The driving force behind the listing gains was the oversubscription witnessed across companies barring a handful. This oversubscription came at a cost- the cost of funding the application and this got built into the listing price. This gave a feeling that the issue did well post listing. In reality, most of these companies have lost sharply from their highs and have given up a large part of their gains. Physical events of companies launching their roadshows had stopped and they had become digital with Zoom webinars being the way. This system had its advantages and disadvantages with time to complete being reduced to just one day. Further it gave an unfair advantage to merchant bankers and promoters as conferences were conducted behind an effective censor board in the form of a moderator and tough questions being simply avoided.

An interesting incident was in the Zomato digital event where the company made its entire presentation in US dollars forgetting the basic fact that in an Indian issue, the currency of subscription is Indian Rupees. Fortunately, no other such event has happened thereafter thankfully.

Let us move to April 2022. The scenario has changed completely. There are new regulations imposed by RBI and SEBI. RBI has introduced a ceiling on the amount of money that can be lent by an NBFC against application at an upper cap of Rs 1 crore. This means every HNI can borrow just one crore each.
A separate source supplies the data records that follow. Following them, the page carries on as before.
/-- A containment reset of CLE: jobs are cancelled, each enabled loop counts one overrun, section states clear, a pending
commit is discarded, and seeks in progress are aborted. -/
def State.cleContain (s : State) : State :=
  let s1 := (List.range 30).foldl (fun (t : State) n =>
    if t.flag (R.CLE_LOOP_CTRL_EN n) && !t.flag (R.CLE_LOOP_STAT_FAULTED n) then t.cleOverrun n else t) s
  let s2 := s1.setCle { s1.cle with
    queue := [], lanes := [none, none], commit := none, phase := 0, lfsr := 0x7FFF, capSkip := 0
    loops := s1.cle.loops.map (fun l => { l with s1 := List.replicate 4 0, s2 := List.replicate 4 0 }) }
  ((List.range 4).foldl (fun (t : State) a =>
    if t.actState a = 3 ∨ t.actState a = 4 then (t.followCut (24 + a) t.now).seekAbort a else t) s2).cleRegsReset

end Sys2Proof.Machine
end

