/-- Posts the completion of slot `no` where it has ended, is first of its completion queue and finds a free entry; the
slot is then free (R303). -/
def State.cmdPost (s : State) (no : Nat) : State :=
  match s.cmd no with
  | none => s
  | some c =>
    match c.res, s.cqFor c, (s.ctl c.ctrl).sqOf c.sq with
    | some r, some q, some sq =>
      let before := (s.hif.ended.takeWhile (fun k => k != no)).any (fun k =>
        match s.cmd k with
        | some d => d.ctrl == c.ctrl && (match s.cqFor d with
          | some x => x.id == q.id
          | none => false) && !s.orderHeld d
        | none => false)
      if s.orderHeld c || before || !q.room then s
      else
        let s1 := s.modCtl c.ctrl (fun x =>
          let y := x.modCq q.id (fun z => { z with posted := z.posted ++ [⟨c.sq, c.e.cid, sq.head, r, s.now⟩] })
          if q.ien then { y with vecs := if y.vecs.contains q.vec then y.vecs else q.vec :: y.vecs } else y)
        (s1.modHif (fun h => { h with
          slots := h.slots.filter (fun d => d.no != no), ended := h.ended.filter (· != no) })).hifShow
    | _, _, _ => s

/-- Posts what can be posted of completion queue `y` of controller `n`, in order. -/
def State.cqDrain (s : State) (n y : Nat) : State :=
  (s.hif.ended.filter (fun k => match s.cmd k with
    | some c => c.ctrl == n && (match s.cqFor c with
      | some q => q.id == y
      | none => false)
    | none => false)).foldl (fun (t : State) k => t.cmdPost k) s

/-- Firmware lets go of a buffer it holds: the final owner frees it, any other holder releases it. -/
def State.letGo (s : State) (h : Nat) : State :=
  match s.entryRead (hPool h) (hIndex h) with
  | (some e, s1) =>
    if (eHolds e 0xC0).isNone || eGen e != hGen h || !eAlloc e then s1
    else s1.depSend (if eHolds e 0xC0 = some (eFinal e) then 4 else 3) 0xC0 h false
  | (none, s1) => s1

/-- Firmware lets go of the Depot buffers a command holds. -/
def State.freeBufs (s : State) (hs : List Nat) : State := hs.foldl (fun (t : State) h => t.letGo h) s

/-- The command leaves the table without a completion (R331). -/
def State.cmdDrop (s : State) (no : Nat) : State :=
  match s.cmd no with
  | none => s
  | some c => ((s.freeBufs c.bufs).modHif (fun h => { h with
      slots := h.slots.filter (fun d => d.no != no), ended := h.ended.filter (· != no) })).hifShow

/-! ### Asynchronous events (R313) -/

/-- The host's mask of notices lets this event through (feature 0Bh). -/
def evEnabled (cfg : Nat) (e : AsyncEv) : Bool :=
  if e.ty = 2 ∧ e.info = 0 then bitOf cfg 8
  else if e.ty = 2 ∧ e.info = 1 then bitOf cfg 9
  else true

/-- An event on controller `n`: it ends the Asynchronous Event Request fetched first, or is held. -/
def State.raiseEv (s : State) (n : Nat) (e : AsyncEv) : State :=
  let c := s.ctl n
  if !s.ctlExists n || !evEnabled (cnt c.feats 0x0B) e then s
  else
    match s.hif.slots.find? (fun d => d.ctrl == n && !d.isIo && d.e.opc == 0x0C && d.res.isNone && d.started) with
    | some d => s.finish d.no ⟨cst scOk, e.ty + 2 ^ 8 * e.info + 2 ^ 16 * e.page, 0, []⟩
    | none =>
      if c.events.any (fun x => x.ty == e.ty && x.info == e.info) then s
      else s.modCtl n (fun x => { x with events := x.events ++ [e] })

/-- An event of the device. -/
def State.raiseBoth (s : State) (e : AsyncEv) : State := (s.raiseEv 0 e).raiseEv 1 e

/-! ### SMART events (Tables 12-17, 12-18) -/

/-- The composite temperature in °C: ENV when it is valid, else TJ (Table 12-18). -/
def State.composite (s : State) : Int :=
  if s.flag R.SYS_TEMP_ENV_VALID then s.getInt R.SYS_TEMP_ENV else (s.get R.SYS_TEMP_TJ : Nat)

/-- The temperature threshold of controller `n`: sensor `k` (0 composite, 1 junction, 2 enclosure), over or under. -/
def State.threshold (s : State) (n k under : Nat) : Option Int :=
  let v := cnt (s.ctl n).feats (0x10000 + 2 * k + under)
  if v = 0 then none else some ((v : Int) - 1 - 273)
def State.sensor (s : State) (k : Nat) : Int :=
  if k = 0 then s.composite else if k = 1 then (s.get R.SYS_TEMP_TJ : Nat) else s.getInt R.SYS_TEMP_ENV

/-- A threshold of controller `n` is crossed now. -/
def State.crossed (s : State) (n : Nat) : Bool :=
  (List.range 3).any (fun k => (match s.threshold n k 0 with
    | some t => decide (t ≤ s.sensor k)
    | none => false) || (match s.threshold n k 1 with
    | some t => decide (s.sensor k ≤ t)
    | none => false))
This would mean in simple terms that the HNI portion which has seen oversubscriptions of 200-600 times would just not happen. The method of controlling this lending would be the PAN card. The second thing would be that this oversubscription came at a cost. The cost of funding. When there is no leveraging, there is no cost of funding. This would have a dramatic impact on the unofficial but rampant grey market. Premiums there would crash and the obnoxious returns made on listing would simply vanish. This would put pressure on subscriptions from other categories as well. The day when an IPO for Rs 1,000 crore garnered subscription across categories of Rs 40,000-60,000 would just stop.

SEBI has split the HNI bucket of 15 per cent into two with the first bucket of 5 per cent for application between 2 lakhs to 10 lakhs. The remaining 10 per cent is for applications which are greater than Rs 10 lakhs. The allotment in these categories in case of oversubscription would be on basis of lots like retail. This implies that allotment would be uniform to all applicants of the base lot size which would be Rs 2 lakhs and 10 lakhs as the case maybe on basis of lottery. In case of undersubscription, allotment would be on normal basis where the applicant would get shares on the basis of his subscription.

The other major change is with respect to anchor allocation and lock-in. Half the shares allotted to anchors would be locked for 30 days while the balance half would be locked in for 90 days. This would make anchor investors seek comfort on the pricing of IPO’s and indirectly seek comfort that the issue is reasonably priced so that they do not go under during the mandatory lock-in period.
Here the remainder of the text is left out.